> **WHAT TO PRODUCE**
Scan the records below for the line containing "split <;> simp_all" and the line containing "exact ⟨q, hq, r, hr, by". Copy both, plus every line between, exactly.

(Records contained in a dataset)
──────────

-- ==== Sys2Proof/Laws/Ops.lean ====
section
/-! SUPPORT. What the shared operations can do: the operand checks, the life cycle of a command, its
completions, and the reads and writes of registers. -/

namespace Sys2Proof.Machine

theorem OperandRange.valid_iff (r : OperandRange) (memSize : Nat) :
    r.valid memSize = true ↔ RangeOk r.addr r.len memSize := by
  unfold OperandRange.valid RangeOk
  split <;> simp_all

theorem OperandRange.overlaps_iff (r q : OperandRange) :
    r.overlaps q = true ↔ ¬ RangesApart r.addr r.len q.addr q.len := by
  unfold OperandRange.overlaps RangesApart
  split
  · simp_all
  · split
    · simp_all
    · simp only [Bool.and_eq_true, decide_eq_true_eq]
      omega

theorem OperandRange.overlaps_comm (r q : OperandRange) : r.overlaps q = q.overlaps r := by
  rw [Bool.eq_iff_iff, OperandRange.overlaps_iff, OperandRange.overlaps_iff]
  unfold RangesApart
  omega

theorem rangesConflict_comm (rs qs : List OperandRange) : rangesConflict rs qs = rangesConflict qs rs := by
  rw [Bool.eq_iff_iff]
  simp only [rangesConflict, List.any_eq_true, Bool.and_eq_true, Bool.or_eq_true]
  constructor <;> rintro ⟨r, hr, q, hq, ho, hw⟩ <;>
    exact ⟨q, hq, r, hr, by rw [OperandRange.overlaps_comm]; exact ho, hw.symm⟩

/-- Everything the operand checks can answer (R144, R336). -/
theorem operandError_cases (i : Instr) (b : Block) (memSize : Nat) :
    (operandError i b memSize = some .range ∧ ∃ r ∈ operandRanges i b, r.valid memSize = false) ∨
    (operandError i b memSize = some .overlap ∧ (∀ r ∈ operandRanges i b, r.valid memSize = true) ∧
      ∃ p ∈ overlapPairs i b, p.1.overlaps p.2 = true) ∨
    (operandError i b memSize = some .capacity ∧ (∀ r ∈ operandRanges i b, r.valid memSize = true) ∧
      (∀ p ∈ overlapPairs i b, p.1.overlaps p.2 = false) ∧ capacityMissing i b = true) ∨
    (operandError i b memSize = none ∧ (∀ r ∈ operandRanges i b, r.valid memSize = true) ∧
      (∀ p ∈ overlapPairs i b, p.1.overlaps p.2 = false) ∧ capacityMissing i b = false) := by
  unfold operandError
  split
  · rename_i h
    exact Or.inl ⟨rfl, by simpa using h⟩
  · rename_i h
    have hr : ∀ r ∈ operandRanges i b, r.valid memSize = true := by simpa using h
    split
    · rename_i h
      refine Or.inr (Or.inl ⟨rfl, hr, ?_⟩)
      obtain ⟨p, hp, ho⟩ := List.any_eq_true.mp h
      exact ⟨p, hp, ho⟩
    · rename_i h
      have hp : ∀ p ∈ overlapPairs i b, p.1.overlaps p.2 = false := by
        intro p hp
        by_contra hc
        exact h (List.any_eq_true.mpr ⟨p, hp, by simpa using hc⟩)
      split
      · rename_i h
        exact Or.inr (Or.inr (Or.inl ⟨rfl, hr, hp, h⟩))
      · rename_i h
        exact Or.inr (Or.inr (Or.inr ⟨rfl, hr, hp, by simpa using h⟩))

@[simp] theorem State.finish_none (s : State) : s.finish .none = s.complete := rfl

/-- Everything the life cycle of a command can do (R143 to R145, R333). -/
theorem State.runCommand_cases (i : Instr) (s : State) (operation : State → State × ErrCode) :
    (∃ code, operandError i s.blk s.memSize = some code ∧ s.runCommand i operation = s.raiseError code) ∨
    (operandError i s.blk s.memSize = none ∧
      s.runCommand i operation = (operation s).1.finish (operation s).2) := by
  unfold State.runCommand
  split
  · rename_i code h
    exact Or.inl ⟨code, h, rfl⟩
  · rename_i h
    exact Or.inr ⟨h, rfl⟩

theorem State.runCommand_of_error {i : Instr} {s : State} {code : ErrCode}
    (h : operandError i s.blk s.memSize = some code) (operation : State → State × ErrCode) :
    s.runCommand i operation = s.raiseError code := by
  simp [State.runCommand, h]

theorem State.runCommand_of_ok {i : Instr} {s : State} (h : operandError i s.blk s.memSize = none)
    (operation : State → State × ErrCode) :
    s.runCommand i operation = (operation s).1.finish (operation s).2 := by
  simp [State.runCommand, h]

@[simp] theorem State.length_sourceBytes (s : State) : s.sourceBytes.length = s.blk.srcLen.toNat := by
  simp [State.sourceBytes]

@[simp] theorem State.length_keyBytes (s : State) : s.keyBytes.length = keyLen := by
  simp [State.keyBytes]

/-- The value a host write leaves in `PRNG_STATE` is never the forbidden 0 (R44). -/
theorem prngOfHostWrite_ne_zero (w : Word) : prngOfHostWrite w ≠ 0#31 := by
  unfold prngOfHostWrite
  split
  · decide
  · assumption

@[simp] theorem Block.writeRegister_pending (b : Block) (v : Word) (r : Option RegName) :
    (b.writeRegister v r).pending = b.pending := by
  rcases r with _ | r
  · rfl
  · cases r <;> rfl

@[simp] theorem Block.writeRegister_status (b : Block) (v : Word) (r : Option RegName) :
    (b.writeRegister v r).status = b.status := by
  rcases r with _ | r
  · rfl
  · cases r <;> rfl

@[simp] theorem Block.writeRegister_regBase (b : Block) (v : Word) (r : Option RegName) :
    (b.writeRegister v r).regBase = b.regBase := by
  rcases r with _ | r
  · rfl
  · cases r <;> rfl

@[simp] theorem Block.writeRegister_cmd (b : Block) (v : Word) (r : Option RegName) :
    (b.writeRegister v r).cmd = b.cmd := by
  rcases r with _ | r
  · rfl
  · cases r <;> rfl

@[simp] theorem Block.pendingRanges_of_none {b : Block} (h : b.pending = none) : b.pendingRanges = [] := by
  simp [Block.pendingRanges, h]

end Sys2Proof.Machine
end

──────────

> **OUTPUT BELOW**
  split <;> simp_all

theorem OperandRange.overlaps_iff (r q : OperandRange) :
    r.overlaps q = true ↔ ¬ RangesApart r.addr r.len q.addr q.len := by
  unfold OperandRange.overlaps RangesApart
  split
  · simp_all
  · split
    · simp_all
    · simp only [Bool.and_eq_true, decide_eq_true_eq]
      omega

theorem OperandRange.overlaps_comm (r q : OperandRange) : r.overlaps q = q.overlaps r := by
  rw [Bool.eq_iff_iff, OperandRange.overlaps_iff, OperandRange.overlaps_iff]
  unfold RangesApart
  omega

theorem rangesConflict_comm (rs qs : List OperandRange) : rangesConflict rs qs = rangesConflict qs rs := by
  rw [Bool.eq_iff_iff]
  simp only [rangesConflict, List.any_eq_true, Bool.and_eq_true, Bool.or_eq_true]
  constructor <;> rintro ⟨r, hr, q, hq, ho, hw⟩ <;>
    exact ⟨q, hq, r, hr, by rw [OperandRange.overlaps_comm]; exact ho, hw.symm⟩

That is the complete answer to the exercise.